Completely normal activity. Nothing to see here.

It shouldn't come as a surprise...

...that I am one of those people. 

People sometimes ask why did I choose climbing.

The answer is: I didn't, IT chose ME. 

(Stupid fucking activity.)

I've been dedicated to climbing for over 20 years, and from the start, after having sampled and spurned many sports and activities, it just seemed right to me (somewhat incongruously with my athletic background of, errr, painting toy soldiers). I've seen it through thick and thin, highs and lows, illness and injury and injury and injury, I've battled a fair amount of feeling physical and mental unsuitable for it because it's still just seemed right. And I've always been inspired, always been determined, almost always loved it (and when I haven't it's due to inhibitions getting in the way). 

I've also had my own tastes and my own drives which are often an incongruous melting pot by climbing's already oddball standards. Most of those examples above and more (well apart from the Latticewanking, fuck that) have drawn me in, with a pretty personal and sometimes peculiar focus.

So no surprises. I am neurodivergent, and that is intrinsically linked to climbing choosing me, me being swallowed alive by it, and being digested to be at one with that activity. "High-functioning (-ish!!) aspergyers" (as it was described back then) personality with a tendency to depression and anxiety (I've done a lot of work in the past on the social/emotional/relational issues that are common and were very prevalent in my youth - I know, imagine what a knobhead I was back then. Still a work in progress of course). 

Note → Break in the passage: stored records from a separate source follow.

-- ==== Sys2Proof/Machine/Operands.lean ====
section
/-! DEFINITION. The operands of the commands and what is derived from them: the latched values (spec/30_encoding.md R103,
spec/10_state.md R60), the geometry of a configuration (spec/41_feistel.md R136, R137, spec/42_range.md R166), and the
domain checks (spec/60_exceptions.md R208). -/

namespace Sys2Proof.Machine

/-- `OPA` at accept (R103). -/
def State.opA (s : State) : Word := s.latch.a

/-- `OPB` at accept (R103); only `CFG_RANGE` reads it. -/
def State.opB (s : State) : Word := s.latch.b

/-- The half width `h` of the configuration at accept (10_state.md R53, R60). -/
def State.halfWidth (s : State) : Nat := s.latch.cfg.geom.h.toNat

/-- The round count `r` of the configuration at accept (10_state.md R54, R60). -/
def State.roundCount (s : State) : Nat := s.latch.cfg.geom.rounds.toNat

/-- The smallest `n` with `v < 2^n`; `bitlen 0 = 0` (00_scope.md section 4). For a 64-bit value it is at most 64. -/
def bitlen (v : Word) : Nat := ((List.range 65).find? fun n => decide (v.toNat < 2 ^ n)).getD 64

/-- `h = floor((w + 1) / 2)` (41_feistel.md R136, following 90_conflicts.md C1). -/
def halfWidthOf (w : Nat) : Nat := (w + 1) / 2

/-- `2^h - 1` (41_feistel.md R137). -/
def halfMaskOf (h : Nat) : Word := BitVec.ofNat 64 (2 ^ h - 1)

/-- The registers of the Feistel configuration for width `w` and round count `r` (41_feistel.md R135 to R137), beside a
range's `min` and `size` (42_range.md R165). -/
def configFor (min size : Word) (w r : Nat) : CfgRegs :=
  { min := min, size := size,
    geom := { w := BitVec.ofNat 7 w, h := BitVec.ofNat 6 (halfWidthOf w), rounds := BitVec.ofNat 8 r },
    halfMask := halfMaskOf (halfWidthOf w) }

/-- The size of the Feistel domain `D = [0, 2^(2h))` (41_feistel.md R138). -/
def domainSize (h : Nat) : Nat := 2 ^ (2 * h)

/-- The operand is in the Feistel domain of the latched configuration (41_feistel.md R147). -/
def State.inFeistelDomain (s : State) : Bool := s.opA.toNat < domainSize s.halfWidth

/-- The operand is in the latched range: not (`i < mn` or `i - mn >= size`) (42_range.md R175). -/
def State.inRange (s : State) : Bool :=
  !(decide (s.opA < s.latch.cfg.min) || decide (s.latch.cfg.size ≤ s.opA - s.latch.cfg.min))

end Sys2Proof.Machine
end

That's me. It's not something I want to write about, nor broadcast publicly. With a bit of a, ummm, particular personality already, I can already be a bit of a target, and I don't want to me more of one. But equally I don't want to be hidden away when being open about these things could be beneficial to me, and even to people around me. In recent years - more specifically this year - the depression and anxiety and other old issues that have been snapping at my heels have caught me up as injury and age and personal issues have slowed me down, and.....they kinda nip hard. And whilst I'm tackling that myself, I'm also needing help and support, so I've had to take the risk, make myself vulnerable and open up. 

I'm writing this because I want to clear it up. And for any people who are wondering "Yeah right why is that belligerent sod Chief Inspector Twat Of The Ethics Police, amateur chossaneer and relentless contrarian coming across as such a needy, fragile fanny these days??" - now you know. Because it's all part of that same personality, all sides of the same coin (and indeed the Chief Twat is all part of the coin of being passionate about climbing). Loving grovelling up silty chimneys on Red Wall // being out looking at the most beautiful scenery with an empty heart because I don't understand what it all means - it's all part of it; Walking 2 hours with 2 pads and 2 gammy legs to do the best hand crack boulder problem in the UK // pacing around my living room at 8am in the morning because I'm frantic about indecision on going to Ratho in a team of 3 - it's all part of it.  And this bewildering and challenging melting pot of personality traits is something I perceive as fairly common, whether people need to admit it or not. I've had to...and hope it works out.